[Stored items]
-- ==== Sys2Proof/Laws/Step.lean ====
section
/-! SUPPORT. What one step can do: which event it serves, and what each event and each phase of the fetch-decode-
execute cycle answers. -/
namespace Sys2Proof.Machine

/-! ## Which event -/

/-- With no event issued by the environment the step is the `step` event. -/
theorem step_default {s : State} (h : s.inputs = []) : step s = stepEvent s := by simp [step, nextEvent, h]

/-- The oldest event issued is served first. -/
theorem step_input {s : State} {e : Event} {rest : List Event} (h : s.inputs = e :: rest) :
    step s = handleEvent e { s with inputs := rest } := by simp [step, nextEvent, h]

theorem stepEvent_running {s : State} (h : s.runState = .running) : stepEvent s = runCycle s := by
  simp [stepEvent, h]

theorem stepEvent_waiting {s : State} (h : s.runState = .waitingForKey) :
    stepEvent s = .next (retireKeyWait s) := by simp [stepEvent, h]

theorem stepEvent_halted {s : State} {r : HaltReason} (h : s.runState = .halted r) : stepEvent s = .next s := by
  simp [stepEvent, h]

/-! ## The cycle -/

theorem runCycle_fetch_error {s : State} {e : HaltReason} (h : fetch s = .error e) : runCycle s = raise e s := by
  simp [runCycle, h]

theorem runCycle_unknown {s : State} {op : Word} (h : fetch s = .ok op) (hd : decode op = none) :
    runCycle s = raise (.unknownInstruction op s.pc) s := by simp [runCycle, h, hd]

theorem runCycle_decoded {s : State} {op : Word} {d : Instr} (h : fetch s = .ok op) (hd : decode op = some d) :
    runCycle s = exec d s := by simp [runCycle, h, hd]

/-- The three things a `step` in `Running` can do (R204, R210). -/
theorem runCycle_cases (s : State) :
    (∃ e, fetch s = .error e ∧ runCycle s = raise e s) ∨
    (∃ op, fetch s = .ok op ∧ decode op = none ∧ runCycle s = raise (.unknownInstruction op s.pc) s) ∨
    (∃ op d, fetch s = .ok op ∧ decode op = some d ∧ runCycle s = exec d s) := by
  cases hf : fetch s with
  | error e => exact .inl ⟨e, rfl, runCycle_fetch_error hf⟩
  | ok op =>
    cases hd : decode op with
    | none => exact .inr (.inl ⟨op, rfl, hd, runCycle_unknown hf hd⟩)
    | some d => exact .inr (.inr ⟨op, d, rfl, hd, runCycle_decoded hf hd⟩)

/-- What a fetch that fails reports (R66). -/
theorem fetch_error_address {s : State} {e : HaltReason} (h : fetch s = .error e) :
    ∃ a : Word, e = .memoryOutOfBounds a ∧ 0x1000 ≤ a.toNat := by
  unfold fetch at h
  split at h
  · next e' he => cases h; exact rangeError_address he
  · cases h

/-! ## The key wait -/

/-- Without a latched key the waiting step changes nothing (R211). -/
theorem retireKeyWait_none {s : State} (h : s.latch = none) : retireKeyWait s = s := by simp [retireKeyWait, h]

/-- With a latched key the waiting step retires the instruction (R211). -/
theorem retireKeyWait_some {s : State} {k : KeyNum} (h : s.latch = some k) :
    retireKeyWait s =
      advance { setReg s (waitDestination s) (k.setWidth 8) with latch := none, runState := .running } := by
  simp [retireKeyWait, h]

/-- The destination of the wait is the X field of the word at PC (R211). -/
theorem waitDestination_eq_opX {s : State} {op : Word} (h : fetch s = .ok op) : waitDestination s = opX op := by
  rw [fetch_inside s (fetch_ok_pc h)] at h
  cases h
  exact ((@BitVec.extractLsb'_append_eq_ite 8 8 _ _ 8 4).trans (by simp [waitDestination])).symm

/-! ## The outputs -/

/-- The row and the column are the high and the low field of the linear index (R31). -/
theorem pixelAtIndex_append (s : State) (row : BitVec 5) (col : BitVec 6) :
    pixelAtIndex s (row ++ col) = pixel s.fb (row, col) := by
  rw [pixelAtIndex, BitVec.extractLsb'_append_eq_left, BitVec.extractLsb'_append_eq_right]

theorem runStateCode_running {s : State} (h : s.runState = .running) : runStateCode s = 0 := by simp [runStateCode, h]
theorem runStateCode_waiting {s : State} (h : s.runState = .waitingForKey) : runStateCode s = 1 := by
  simp [runStateCode, h]
theorem runStateCode_halted {s : State} {r : HaltReason} (h : s.runState = .halted r) : runStateCode s = 2 := by
  simp [runStateCode, h]

/-! ## The other events -/

@[simp] theorem tick_runState (s : State) : (tick s).runState = s.runState := rfl
@[simp] theorem reinit_inputs (s : State) : (reinit s).inputs = s.inputs := rfl
@[simp] theorem reinit_draws (s : State) : (reinit s).draws = s.draws := rfl

/-- `set_pressed` writes the key flag and, when the event qualifies, the latch; nothing else (R221). -/
theorem setPressed_eq (k : KeyNum) (down : Bool) (s : State) :
    setPressed k down s =
      { s with
        keys := s.keys.set k.toNat down k.isLt
        latch := if qualifies k down s then some k else s.latch } := by
  unfold setPressed
  split <;> rfl

/-- `load_program` in the state `init` leaves copies the image or raises the error (R254, R255). -/
theorem loadProgram_boot {s : State} (bytes : List Byte) (h : s = reinit s) :
    loadProgram bytes s =
      if bytes.length ≤ 3584 then .next { s with mem := writeBytes s.mem 0x200 bytes }
      else raise (.programTooLarge bytes.length) s := by
  have : atBoot s = true := beq_iff_eq.mpr h
  by_cases hl : bytes.length ≤ 3584 <;> simp [loadProgram, this, imageWellFormed, maxImageBytes, hl]

/-- `load_program` in any other state has no move (R256). -/
theorem loadProgram_late {s : State} (bytes : List Byte) (h : s ≠ reinit s) :
    loadProgram bytes s = .fault .loadOutsideBoot := by
  have : atBoot s = false := beq_eq_false_iff_ne.mpr h
  simp [loadProgram, this]

end Sys2Proof.Machine
end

**WHAT IS BEING ASKED**
Repeat every line of the data word for word until you have repeated the line that contains "served first. -/", which is the last one to include.

**OUTPUT**
-- ==== Sys2Proof/Laws/Step.lean ====
section
/-! SUPPORT. What one step can do: which event it serves, and what each event and each phase of the fetch-decode-
execute cycle answers. -/
namespace Sys2Proof.Machine

/-! ## Which event -/

/-- With no event issued by the environment the step is the `step` event. -/
theorem step_default {s : State} (h : s.inputs = []) : step s = stepEvent s := by simp [step, nextEvent, h]

/-- The oldest event issued is served first. -/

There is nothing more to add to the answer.